The kings of misdirection, By: Dave Perkins

 

NFL's new drug testing policy much ado about nothing and keeping status quo

January 26, 2007

Here's a new one for our world of acronyms: NFL plus EPO equals more BS.

 

This is saying something, but probably no organization in the wide world of sports that can pee in your ear and tell you it's raining quite like the National Football League.

The International Olympic Committee, Major League Baseball, Gary Bettman and Maple Leaf Sports and Entertainment all have their moments, but the NFL wins it here in a photo finish. The league's latest announcement about drug testing is yet another reason.

The almighty NFL, answerable to no one, ever, for anything, trumpets that it will begin cracking down on EPO, another of those nasty performance-enhancing drugs.

"NFL gets surprisingly tougher with drug cheats," one headline read, and the story underneath it contained the bold-faced assertion that "Players will be tested more often and it will be harder for them to cheat'' and "For the first time, players in a major professional sports league will be tested for the blood-boosting substance EPO."

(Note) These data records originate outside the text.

@[simp] theorem Sys.modFlows_out (f : Flows → Flows) : (s.modFlows f).out = s.out := rfl
@[simp] theorem Sys.modFlows_free (f : Flows → Flows) : (s.modFlows f).free = s.free := rfl
@[simp] theorem Sys.modFlows_clk (f : Flows → Flows) : (s.modFlows f).clk = s.clk := rfl
@[simp] theorem Sys.modFlows_boot (f : Flows → Flows) : (s.modFlows f).boot = s.boot := rfl
@[simp] theorem Sys.modFlows_nv (f : Flows → Flows) : (s.modFlows f).nv = s.nv := rfl
@[simp] theorem Sys.modFlows_jr (f : Flows → Flows) : (s.modFlows f).jr = s.jr := rfl
@[simp] theorem Sys.modFlows_mg (f : Flows → Flows) : (s.modFlows f).mg = s.mg := rfl
@[simp] theorem Sys.modFlows_tab (f : Flows → Flows) : (s.modFlows f).tab = s.tab := rfl
@[simp] theorem Sys.modFlows_fwd (f : Flows → Flows) : (s.modFlows f).fwd = s.fwd := rfl
@[simp] theorem Sys.modFlows_ports (f : Flows → Flows) : (s.modFlows f).ports = s.ports := rfl
@[simp] theorem Sys.modFlows_sw (f : Flows → Flows) : (s.modFlows f).sw = s.sw := rfl
@[simp] theorem Sys.modFlows_flows (f : Flows → Flows) : (s.modFlows f).flows = f s.flows := rfl
@[simp] theorem Sys.modFlows_coll (f : Flows → Flows) : (s.modFlows f).coll = s.coll := rfl
@[simp] theorem Sys.modFlows_graphs (f : Flows → Flows) : (s.modFlows f).graphs = s.graphs := rfl
@[simp] theorem Sys.modFlows_bc (f : Flows → Flows) : (s.modFlows f).bc = s.bc := rfl
@[simp] theorem Sys.modFlows_vault (f : Flows → Flows) : (s.modFlows f).vault = s.vault := rfl
@[simp] theorem Sys.modFlows_ocs (f : Flows → Flows) : (s.modFlows f).ocs = s.ocs := rfl
@[simp] theorem Sys.modFlows_mem (f : Flows → Flows) : (s.modFlows f).mem = s.mem := rfl
@[simp] theorem Sys.modFlows_felt (f : Flows → Flows) : (s.modFlows f).felt = s.felt := rfl
@[simp] theorem Sys.modFlows_hearth (f : Flows → Flows) : (s.modFlows f).hearth = s.hearth := rfl
@[simp] theorem Sys.modFlows_sec (f : Flows → Flows) : (s.modFlows f).sec = s.sec := rfl
@[simp] theorem Sys.modFlows_cnt (f : Flows → Flows) : (s.modFlows f).cnt = s.cnt := rfl

@[simp] theorem Sys.modColl_out (f : Coll → Coll) : (s.modColl f).out = s.out := rfl
@[simp] theorem Sys.modColl_free (f : Coll → Coll) : (s.modColl f).free = s.free := rfl
@[simp] theorem Sys.modColl_clk (f : Coll → Coll) : (s.modColl f).clk = s.clk := rfl
@[simp] theorem Sys.modColl_boot (f : Coll → Coll) : (s.modColl f).boot = s.boot := rfl
@[simp] theorem Sys.modColl_nv (f : Coll → Coll) : (s.modColl f).nv = s.nv := rfl
@[simp] theorem Sys.modColl_jr (f : Coll → Coll) : (s.modColl f).jr = s.jr := rfl
@[simp] theorem Sys.modColl_mg (f : Coll → Coll) : (s.modColl f).mg = s.mg := rfl
@[simp] theorem Sys.modColl_tab (f : Coll → Coll) : (s.modColl f).tab = s.tab := rfl
@[simp] theorem Sys.modColl_fwd (f : Coll → Coll) : (s.modColl f).fwd = s.fwd := rfl
@[simp] theorem Sys.modColl_ports (f : Coll → Coll) : (s.modColl f).ports = s.ports := rfl
@[simp] theorem Sys.modColl_sw (f : Coll → Coll) : (s.modColl f).sw = s.sw := rfl
@[simp] theorem Sys.modColl_flows (f : Coll → Coll) : (s.modColl f).flows = s.flows := rfl
@[simp] theorem Sys.modColl_coll (f : Coll → Coll) : (s.modColl f).coll = f s.coll := rfl
@[simp] theorem Sys.modColl_graphs (f : Coll → Coll) : (s.modColl f).graphs = s.graphs := rfl
@[simp] theorem Sys.modColl_bc (f : Coll → Coll) : (s.modColl f).bc = s.bc := rfl
@[simp] theorem Sys.modColl_vault (f : Coll → Coll) : (s.modColl f).vault = s.vault := rfl
@[simp] theorem Sys.modColl_ocs (f : Coll → Coll) : (s.modColl f).ocs = s.ocs := rfl
@[simp] theorem Sys.modColl_mem (f : Coll → Coll) : (s.modColl f).mem = s.mem := rfl
@[simp] theorem Sys.modColl_felt (f : Coll → Coll) : (s.modColl f).felt = s.felt := rfl
@[simp] theorem Sys.modColl_hearth (f : Coll → Coll) : (s.modColl f).hearth = s.hearth := rfl
@[simp] theorem Sys.modColl_sec (f : Coll → Coll) : (s.modColl f).sec = s.sec := rfl
@[simp] theorem Sys.modColl_cnt (f : Coll → Coll) : (s.modColl f).cnt = s.cnt := rfl

@[simp] theorem Sys.modGraphs_out (f : Graphs → Graphs) : (s.modGraphs f).out = s.out := rfl
@[simp] theorem Sys.modGraphs_free (f : Graphs → Graphs) : (s.modGraphs f).free = s.free := rfl
@[simp] theorem Sys.modGraphs_clk (f : Graphs → Graphs) : (s.modGraphs f).clk = s.clk := rfl
@[simp] theorem Sys.modGraphs_boot (f : Graphs → Graphs) : (s.modGraphs f).boot = s.boot := rfl
@[simp] theorem Sys.modGraphs_nv (f : Graphs → Graphs) : (s.modGraphs f).nv = s.nv := rfl
@[simp] theorem Sys.modGraphs_jr (f : Graphs → Graphs) : (s.modGraphs f).jr = s.jr := rfl
@[simp] theorem Sys.modGraphs_mg (f : Graphs → Graphs) : (s.modGraphs f).mg = s.mg := rfl
@[simp] theorem Sys.modGraphs_tab (f : Graphs → Graphs) : (s.modGraphs f).tab = s.tab := rfl
@[simp] theorem Sys.modGraphs_fwd (f : Graphs → Graphs) : (s.modGraphs f).fwd = s.fwd := rfl
@[simp] theorem Sys.modGraphs_ports (f : Graphs → Graphs) : (s.modGraphs f).ports = s.ports := rfl
@[simp] theorem Sys.modGraphs_sw (f : Graphs → Graphs) : (s.modGraphs f).sw = s.sw := rfl
@[simp] theorem Sys.modGraphs_flows (f : Graphs → Graphs) : (s.modGraphs f).flows = s.flows := rfl
@[simp] theorem Sys.modGraphs_coll (f : Graphs → Graphs) : (s.modGraphs f).coll = s.coll := rfl
@[simp] theorem Sys.modGraphs_graphs (f : Graphs → Graphs) : (s.modGraphs f).graphs = f s.graphs := rfl
@[simp] theorem Sys.modGraphs_bc (f : Graphs → Graphs) : (s.modGraphs f).bc = s.bc := rfl
@[simp] theorem Sys.modGraphs_vault (f : Graphs → Graphs) : (s.modGraphs f).vault = s.vault := rfl
@[simp] theorem Sys.modGraphs_ocs (f : Graphs → Graphs) : (s.modGraphs f).ocs = s.ocs := rfl
@[simp] theorem Sys.modGraphs_mem (f : Graphs → Graphs) : (s.modGraphs f).mem = s.mem := rfl
@[simp] theorem Sys.modGraphs_felt (f : Graphs → Graphs) : (s.modGraphs f).felt = s.felt := rfl
@[simp] theorem Sys.modGraphs_hearth (f : Graphs → Graphs) : (s.modGraphs f).hearth = s.hearth := rfl
@[simp] theorem Sys.modGraphs_sec (f : Graphs → Graphs) : (s.modGraphs f).sec = s.sec := rfl
@[simp] theorem Sys.modGraphs_cnt (f : Graphs → Graphs) : (s.modGraphs f).cnt = s.cnt := rfl

@[simp] theorem Sys.modBc_out (f : Bc → Bc) : (s.modBc f).out = s.out := rfl
@[simp] theorem Sys.modBc_free (f : Bc → Bc) : (s.modBc f).free = s.free := rfl
@[simp] theorem Sys.modBc_clk (f : Bc → Bc) : (s.modBc f).clk = s.clk := rfl
@[simp] theorem Sys.modBc_boot (f : Bc → Bc) : (s.modBc f).boot = s.boot := rfl
@[simp] theorem Sys.modBc_nv (f : Bc → Bc) : (s.modBc f).nv = s.nv := rfl
@[simp] theorem Sys.modBc_jr (f : Bc → Bc) : (s.modBc f).jr = s.jr := rfl
@[simp] theorem Sys.modBc_mg (f : Bc → Bc) : (s.modBc f).mg = s.mg := rfl
@[simp] theorem Sys.modBc_tab (f : Bc → Bc) : (s.modBc f).tab = s.tab := rfl
@[simp] theorem Sys.modBc_fwd (f : Bc → Bc) : (s.modBc f).fwd = s.fwd := rfl
@[simp] theorem Sys.modBc_ports (f : Bc → Bc) : (s.modBc f).ports = s.ports := rfl
@[simp] theorem Sys.modBc_sw (f : Bc → Bc) : (s.modBc f).sw = s.sw := rfl
@[simp] theorem Sys.modBc_flows (f : Bc → Bc) : (s.modBc f).flows = s.flows := rfl
@[simp] theorem Sys.modBc_coll (f : Bc → Bc) : (s.modBc f).coll = s.coll := rfl
@[simp] theorem Sys.modBc_graphs (f : Bc → Bc) : (s.modBc f).graphs = s.graphs := rfl
@[simp] theorem Sys.modBc_bc (f : Bc → Bc) : (s.modBc f).bc = f s.bc := rfl
@[simp] theorem Sys.modBc_vault (f : Bc → Bc) : (s.modBc f).vault = s.vault := rfl
@[simp] theorem Sys.modBc_ocs (f : Bc → Bc) : (s.modBc f).ocs = s.ocs := rfl
@[simp] theorem Sys.modBc_mem (f : Bc → Bc) : (s.modBc f).mem = s.mem := rfl
@[simp] theorem Sys.modBc_felt (f : Bc → Bc) : (s.modBc f).felt = s.felt := rfl
@[simp] theorem Sys.modBc_hearth (f : Bc → Bc) : (s.modBc f).hearth = s.hearth := rfl
@[simp] theorem Sys.modBc_sec (f : Bc → Bc) : (s.modBc f).sec = s.sec := rfl
@[simp] theorem Sys.modBc_cnt (f : Bc → Bc) : (s.modBc f).cnt = s.cnt := rfl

All that may be true in its own way, but closer to the real truth is this: If every player in the NFL were cheating by using, say, sugar, the NFL would loudly introduce a new test for salt, then sit back and wait for the applause.

EPO – erythropoietin by its button-down name – is the cheating agent of choice in certain sports in which endurance is required. Bicyclists, cross-country skiers and swimmers have been nabbed using the blood-booster, which basically increases oxygen in the blood and aerobic capacity of muscles. It has no discernable advantage for athletes whose sport depends on bulk and power and operates in brief (as in 40-yard) bursts. There is no suggestion football players are using it.

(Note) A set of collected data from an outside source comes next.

-- ==== Sys2Proof/Tests/Slice0.lean ====
section
/-! SUPPORT. Tests. For every statement with hypotheses, `witness_<statement>` shows states and operands that meet the
hypotheses of each of its clauses; `test_illformed_…` shows a term that each check of WellFormed refuses; the other tests take
their expected values from the spec's own words. -/


namespace Sys2Proof.Tests

set_option maxRecDepth 8000
set_option Elab.async false

open Sys2Proof Sys2Proof.Machine

/-- The module at READY on the PCIe path, with valid time. -/
def up : State := { State.reset with sys := { State.reset.sys with boot := { mode := .ready }, clk := { valid := true } } }
/-- `up` with its registers put through `f`. -/
def upWith (f : Sys → Sys) : State := up.onSys f
/-- A bulk slot 0 of the PCIe path in BAR2. -/
def bulkSlot : Bulk := { kind := 2, len := 65536, gen := 1, handle := 0x10000010, dKind := 2, dAddr := 0, dLen := 65536 }

/-- A packet of 0 payload bytes from port 0 for port 8 through a source hop. -/
def hopPkt : Pkt :=
  ({ hlen := 6, xp := true, rm := rmSource, dgei := 9, sgei := 10, kind := 1,
     ext := .sr (BitVec.ofNat 128 (1 * 2 ^ 120 + 8 * 2 ^ 102)) } : Pkt).seal

/-- `up` with ports 0 and 8 Up, in one direction each. -/
def wired : State :=
  upWith fun x =>
    ((x.modPort 0 fun q => { q with st := .up, active := 0xFF, peerState := 2, credit := [6528, 1024, 64, 64] }).modPort 8
      fun q => { q with st := .up, active := 0xFF, peerState := 2, credit := [6528, 1024, 64, 64] }).modNv
      fun n => { n with dir := [(0, 0), (8, 0)] }

/-- A buffered packet of port 0. -/
def hopRec : PktRec :=
  { pkt := hopPkt, ingress := some 0, die := 0, pool := .ingress 0 0, cells := 1, copies := 1, crcOk := true, arrived := 0,
    header := [] }

/-- Its descriptor. -/
def hopDesc : Desc := { id := 0, len := 48, tc := 0, vc := false }

/-- `wired` with the packet in a queue of port 8. -/
def queued : State :=
  wired.onSys fun x =>
    (x.modSw fun w => { w with pkt := [(0, hopRec)], nextId := 1 }).modEg 8 fun e => { e with queue := [(0, [hopDesc])] }

/-- `wired` with the packet on the wire of port 8. -/
def sending : State :=
  wired.onSys fun x => (x.modSw fun w => { w with pkt := [(0, hopRec)], nextId := 1 }).modEg 8 fun e => { e with tx := some hopDesc }

/-- `wired` when the packet is older than the drain bound. -/
def late : State := wired.onSys (Sys.toExt 2000001)

/-- What the clauses of `Obligations.PacketReceiveRuns` assume is met. -/
theorem witness_PacketReceiveRuns :
    (wired.sys.port 0).st = .up ∧
    (let y := wired.sys.arrived 0 48
      let c := y.takeCtr (y.pipeKey 0 (some 0))
      y.receiveChecks (Pkt.parse hopPkt.bytes) 48 = none ∧ hopPkt.bytes.length = 48 ∧
      y.tooOld (Pkt.parse hopPkt.bytes) = false ∧ (Pkt.parse hopPkt.bytes).dataOk = true ∧
      ((c.2.resolve 0 (Pkt.parse hopPkt.bytes) (some 0) c.1).1 matches .port 8 none _)) ∧
    (wired.sys.arrived 0 48).receiveChecks (Pkt.parse []) 0 = some (fwdLength, false) ∧
    ((late.sys.arrived 0 48).receiveChecks (Pkt.parse hopPkt.bytes) 48 = none ∧
      (late.sys.arrived 0 48).tooOld (Pkt.parse hopPkt.bytes) = true) := by decide +kernel

/-- Its descriptor on the wire of port 0's neighbour with 200 ns left, when the queue of port 8 is looked at. -/
def busyWire : State := queued.onSys fun x => x.modEg 8 fun e => { e with tx := some hopDesc, txEnd := 200 }

/-- What the clauses of `Obligations.CommitAndTransmitRun` assume is met. -/
theorem witness_CommitAndTransmitRun :
    (let y := (if (queued.sys.eg 8).tx.isSome ∧ (queued.sys.eg 8).committed.isNone then queued.sys.toMono ((queued.sys.eg 8).txEnd - 120)
        else queued.sys).dropSpilled 8;
      (y.eg 8).committed = none ∧ (y.pick 8 matches (some (0, _), _)) ∧ y.descOld hopDesc = false ∧ y.descBad hopDesc = false) ∧
    (let y := (if (busyWire.sys.eg 8).tx.isSome ∧ (busyWire.sys.eg 8).committed.isNone then
          busyWire.sys.toMono ((busyWire.sys.eg 8).txEnd - 120) else busyWire.sys).dropSpilled 8;
      (y.eg 8).committed = none ∧ (y.pick 8 matches (some (0, _), _)) ∧ y.descOld hopDesc = false ∧ y.descBad hopDesc = false) ∧
    (let y := (if (wired.sys.eg 8).tx.isSome ∧ (wired.sys.eg 8).committed.isNone then wired.sys.toMono ((wired.sys.eg 8).txEnd - 120)
        else wired.sys).dropSpilled 8;
      (y.eg 8).committed = none ∧ (y.pick 8 matches (none, _))) ∧
    ((sending.sys.eg 8).tx = some hopDesc ∧ sending.sys.pktRec 0 = some hopRec ∧ hopRec.ingress = some 0) := by decide +kernel

/-- A spilled packet at the head of a queue of port 8, with tokens. -/
def spilled : State :=
  queued.onSys fun x =>
    (x.modEg 8 fun e => { e with queue := [(0, [{ hopDesc with spilled := true }])] }).modHearth fun h => { h with tokRead := 48 }

/-- A transfer on its way round the rising ring from die 0 to die 2. -/
def crossing (i : Nat) : Crossing :=
  { kind := .packet, src := 0, dst := 2, bytes := [], use := .pull 128 i, legs := [{ entry := 0, up := true, exit := 2 }] }

/-- Two packets and two memory transfers wait for the rising ring of die 0, whose packet slots are taken up to two. -/
def ringing : State :=
  queued.onSys fun x =>
    x.modRing 0 true fun r =>
      { r with pkts := (List.range 30).map crossing, waitPkt := [crossing 40, crossing 41], waitMem := [crossing 42, crossing 43] }

/-- The packet waits for its copies on die 0, and a packet behind it for its queue of port 8. -/
def replicating : State :=
  queued.onSys fun x =>
    x.modSw fun w =>
      { w with replWait := [{ die := 0, id := 0, ports := [8] }, { die := 0, id := 1, ports := [8], unicast := some none }] }

/-- A CREDIT ordered set with counters at 65,535, 0, 1 and 2. -/
def creditSet : List Byte := osBuild 1 0 (toBe 2 65535 ++ toBe 2 0 ++ toBe 2 1 ++ toBe 2 2)

/-- What the clauses of `Obligations.CreditReceiveReturnsTheDifference` assume is met. -/
theorem witness_CreditReceiveReturnsTheDifference :
    (wired.sys.port 0).linked = true ∧ creditSet.length = 16 ∧ osOk creditSet = true ∧ beAt creditSet 0 1 = 1 := by decide +kernel

/-- What the clauses of `Obligations.BufferAndOrderedSetEventsRun` assume is met. -/
theorem witness_BufferAndOrderedSetEventsRun :
    (((let q := (spilled.sys.eg 8).q (queueKey 0 false)
      (∀ x ∈ q, spilled.sys.descOld x = false) ∧
      q.drop (q.takeWhile fun x => !x.spilled).length = [{ hopDesc with spilled := true }] ∧
      spilled.sys.pktRec 0 = some hopRec ∧ hopDesc.mcast = false ∧
      sum ((q.takeWhile fun x => !x.spilled).map Desc.len) < 16384 ∧
      hopDesc.len ≤ spilled.sys.tokens .readBack ∧ spilled.sys.hearth.noGrant.contains 0 = false ∧
      getD spilled.sys.sw.spillRet 0 0 + hopRec.cells ≤ returnCells)) ∧
    (((ringing.sys.ringMove 0 true false).ringDir 0 true).waitPkt = [crossing 40, crossing 41] ∧
      ((ringing.sys.ringMove 0 true false).ringDir 0 true).pkts.length + 2 ≤ pktSlots) ∧
    (let t := (ringing.sys.ringPkt 0 true).ringMove 0 true true;
      (t.ringDir 0 true).waitMem = [crossing 42, crossing 43] ∧ (t.ringDir 0 true).mems.length + 2 ≤ memSlots) ∧
    (let t := replicating.sys.passUnicast 0 replicating.sys.sw.replWait.length;
      t.sw.replWait.find? (fun w => w.die == 0) = some { die := 0, id := 0, ports := [8] } ∧ t.pktRec 0 = some hopRec ∧
      t.copyRoom 0 hopRec.cells = true)) ∧
    ((wired.sys.port 0).linked = true ∧ (wired.sys.eg 0).tx = none ∧
      (wired.sys.modNv fun n => { n with coordValid := true }).nv.coordValid = true) ∧
    (getD (upWith fun x => x.modFwd fun f => { f with cache := [(15, [(1, 2, 3)])] }).sys.fwd.cache 15 [] = [(1, 2, 3)]) := by
  decide +kernel

/-- A RETIRING version 1. -/
def retiring : Interval := { fabric := true, start := 0, len := 2000000 }

/-- What the clauses of `Obligations.VersionRegistersRun` assume is met. -/
theorem witness_VersionRegistersRun :
    (up.sys.takes .pcie 0x3002 ∧ up.sys.longOn true = false ∧ up.sys.verState true = 0) ∧
    ((upWith (Sys.setVer true 1 none)).sys.takes .pcie 0x3002 ∧ (upWith (Sys.setVer true 1 none)).sys.longOn false = false ∧
      (upWith (Sys.setVer true 1 none)).sys.verState false = 1 ∧ (upWith (Sys.setVer true 1 none)).sys.verState true = 1) ∧
    ((upWith (Sys.setVer true 2 (some retiring))).sys.fwd.retire1 = some retiring ∧
      (upWith (Sys.setVer true 2 (some retiring))).sys.verState true = 2) ∧
    (up.sys.takes .pcie 0x3001 ∧ (up.sys.rwsOk matches .ok ()) ∧ 100 ≤ (100000 : Word).toNat ∧
      (100000 : Word).toNat ≤ 100000) ∧
    (up.sys.takes .pcie 0x3003) ∧
    (up.sys.takes .pcie 0x3010 ∧ up.sys.verState true = 0 ∧ up.sys.copying true = false ∧ (up.sys.tab.seqVer true).em = [] ∧
      (up.sys.tab.seqVer true).lpm = []) := by decide

/-- A table with one exact-match entry and one prefix where a search finds them. -/
def tabled : State :=
  upWith fun x => x.modTab fun t =>
    { t with v0 := { em := [((emCands 0 7).getD 0 0, { key := 7, result := 0x40000005 })],
                     lpm := [((lpmCands 0 0x07000000 8).getD 0 0, { pfx := 0x07000000, len := 8, result := 0x40000006 })] } }

/-- What the clauses of `Obligations.TableEntriesAreWritten` assume is met. -/
theorem witness_TableEntriesAreWritten :
    (up.sys.tableOpen .pcie false ∧ fld 0x80000000 31 31 = 1 ∧ resultOk 0x40000005 = true ∧
      up.sys.tab.long.any (fun l => l.blocks false 1 0x40000005 [] {}) = false ∧
      ((up.sys.tab.seqVer false).emPlace { key := 7, result := resultOf 0x40000005 }).isSome = true) ∧
    (tabled.sys.tableOpen .pcie false ∧ ((tabled.sys.tab.seqVer false).emFind 7).isSome = true ∧
      (tabled.sys.tab.seqVer false).emFind 8 = none) ∧
    (up.sys.tab.long.any (fun l => l.blocks false 5 0x40000005 [] {}) = false ∧
      prefixOk 0x07000000 (fld 0x80000008 5 0) = true ∧ fld 0x80000008 31 31 = 1 ∧
      ((up.sys.tab.seqVer false).lpmPlace { pfx := 0x07000000, len := fld 0x80000008 5 0, result := resultOf 0x40000005 }).isSome =
        true) ∧
    (prefixOk 0x07000000 (fld 8 5 0) = true ∧ ((tabled.sys.tab.seqVer false).lpmFind 0x07000000 (fld 8 5 0)).isSome = true) := by
  decide

/-- What the clauses of `Obligations.GroupsAndSpraysAreWritten` assume is met. -/
theorem witness_GroupsAndSpraysAreWritten :
    up.sys.tableOpen .pcie false ∧ up.sys.tab.long = [] ∧ (16383 : BitVec 16).toNat < 16384 := by decide

/-- What the clauses of `Obligations.TableReadsAndWalksRun` assume is met. -/
theorem witness_TableReadsAndWalksRun :
    (up.sys.takes .pcie 0x3020 ∧ (up.sys.slot .table .pcie).busy = false ∧ prefixOk 0 (fld 0 5 0) = true ∧
      (16383 : BitVec 16).toNat < 16384) ∧
    (tabled.sys.takes .pcie 0x3020 ∧ (tabled.sys.slot .table .pcie).busy = false) := by
  decide +kernel

/-- `up` with that slot. -/
def bulked : State := upWith fun x => x.modMg fun m => { m with bulk := put m.bulk (bulkKey .pcie 0) bulkSlot }

/-- What the clauses of `Obligations.LongTableCommandsAreQueued` assume is met. -/
theorem witness_LongTableCommandsAreQueued :
    (up.sys.tableOpen .pcie true ∧ (1023 : BitVec 16).toNat < 1024 ∧ up.sys.verState true = 0) ∧
    (bulked.sys.tableOpen .pcie true ∧ (bulked.sys.region .pcie 0x10000010 16 matches .ok _) ∧
      (regionRead bulked.stores .pcie bulkSlot 16 .failed matches .ok _)) := by decide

Human growth hormone, which is pretty much undetectable, sounds like the cheating drug of choice in football these days. For years it was steroids and still occasionally, when someone makes a mistake, the word steroids pops up, as in the case of San Diego star Shawne Merriman. The NFL says it is "looking into" the HGH situation, but, in the meantime, will crack down on EPO. It's like that Monty Python skit where the guy is teaching self-defence against an attacker who comes at you with a piece of fruit. Last week loganberries, this week a banana.

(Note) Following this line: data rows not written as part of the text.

-- ==== Sys2Proof/Proofs/Crc.lean ====
section
/-! Both CRCs of a packet (02 R43): the two that a packet carries are CRC-32C, and each stands big-endian in its place. -/

namespace Sys2Proof.Machine

/-! ## One byte more of CRC-32C -/

/-- A byte is eight bits of the reflected polynomial, however they are counted. -/
theorem crcByte_eq_foldl_crcBit (c : BitVec 32) (b : Byte) :
    crcByte c b = (List.range 8).foldl (fun c _ => crcBit c) (c ^^^ b.setWidth 32) := rfl

/-- Without its final XOR, the CRC is the register that the bytes left. -/
theorem crc32c_xor_ones (l : List Byte) : crc32c l ^^^ 0xFFFFFFFF#32 = l.foldl crcByte 0xFFFFFFFF#32 := by
  rw [crc32c, BitVec.xor_assoc, BitVec.xor_self, BitVec.xor_zero]

theorem crc32c_append_singleton_xor_ones (l : List Byte) (b : Byte) :
    crc32c (l ++ [b]) ^^^ 0xFFFFFFFF#32 = crcByte (crc32c l ^^^ 0xFFFFFFFF#32) b := by
  simp only [crc32c_xor_ones, List.foldl_append, List.foldl_cons, List.foldl_nil]

/-! ## The header, its CRC last -/

@[simp] theorem length_toBe (n w : Nat) : (toBe n w).length = n := by
  induction n generalizing w with
  | zero => rfl
  | succ n ih => rw [toBe, List.length_append, ih, List.length_singleton]

@[simp] theorem Pkt.length_header (p : Pkt) : p.header.length = 32 := by
  simp [Pkt.header]

theorem Pkt.header_drop_28 (p : Pkt) : p.header.drop 28 = toBe 4 p.hcrc.toNat :=
  List.drop_left' (by simp)

/-- The header CRC's own field is not among the bytes that the CRC covers. -/
theorem Pkt.header_take_28_of_hcrc (p : Pkt) (w : Word) :
    ({ p with hcrc := w } : Pkt).header.take 28 = p.header.take 28 := by
  unfold Pkt.header
  rw [List.take_left' (by simp), List.take_left' (by simp)]

theorem Pkt.crc_of_hcrc (p : Pkt) (w : Word) : ({ p with hcrc := w } : Pkt).crc = p.crc := by
  have covered := Pkt.header_take_28_of_hcrc { p with hops := 0 } w
  simp only [Pkt.crc, covered]

/-! ## A sealed packet, and the end of its bytes -/

theorem Pkt.seal_hcrc (p : Pkt) : p.seal.hcrc = p.seal.crc :=
  (Pkt.crc_of_hcrc { p with pcrc := if p.plen = 0 then 0 else p.dataCrc } _).symm

theorem Pkt.seal_pcrc (p : Pkt) (h : p.plen ≠ 0) : p.seal.pcrc = crc32c (p.payload ++ p.pad) :=
  if_neg h

/-- With a payload, a packet ends with its payload CRC (02 R36). -/
theorem Pkt.bytes_drop_last_4 (p : Pkt) (h : p.plen ≠ 0) :
    p.bytes.drop (p.bytes.length - 4) = toBe 4 p.pcrc.toNat := by
  rw [Pkt.bytes, if_neg h]
  refine List.drop_left' ?_
  simp only [List.length_append, length_toBe]
  omega

/-- Settles O60: a byte more is eight steps of the register, the header CRC does not cover its own field, and the last four
bytes of the header and of a packet with a payload are its CRCs. -/
theorem bothCrcsAreCrc32c : Obligations.BothCrcsAreCrc32c := by
  refine ⟨fun l b => ?_, crc32c_xor_ones [], by decide +kernel, fun p => ⟨p.length_header, p.header_drop_28, ?_, ?_⟩⟩
  · exact (crc32c_append_singleton_xor_ones l b).trans (crcByte_eq_foldl_crcBit _ b)
  · exact ⟨p.seal_hcrc, p.seal_pcrc⟩
  · exact p.bytes_drop_last_4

So what's the point of it all? Public relations and little else. Gambling is a huge part of the league's popularity, but it simply forbids all mention of the subject. Likewise drugs. The NFL has the greatest problem of any pro sport with performance-enhancing drugs. It is not possible that every one of these 330-pound linemen, most of them faster than running backs were 30 years ago, got that way on hay and oats, as they say at the racetrack. High school offensive lines averaging over 300 pounds isn't solely explained by proper nutrition and weight training.

The NFL's response is simply to deny everything and claim to have the strictest tests. When an uncomfortable situation arises, like Merriman's, it responds with this EPO misdirection play. (Merriman, a terrific player, did his four-game punishment and returned as if he'd been away with turf toe. During the Patriots-Chargers playoff game, not a word was said by the television announcers – all controlled by the league – about the reasons for his absence. Someone mentioned how it probably cost him the award as NFL defensive player of the year, but didn't mention the reason for his vacation.)

Abraham Lincoln famously said you can fool all of the people some of the time and some of the people all of the time, but you can't fool all of the people all of the time. Well, Honest Abe didn't know about the NFL and the NFL is out to prove that Abe didn't have it right, either. It's succeeding, too.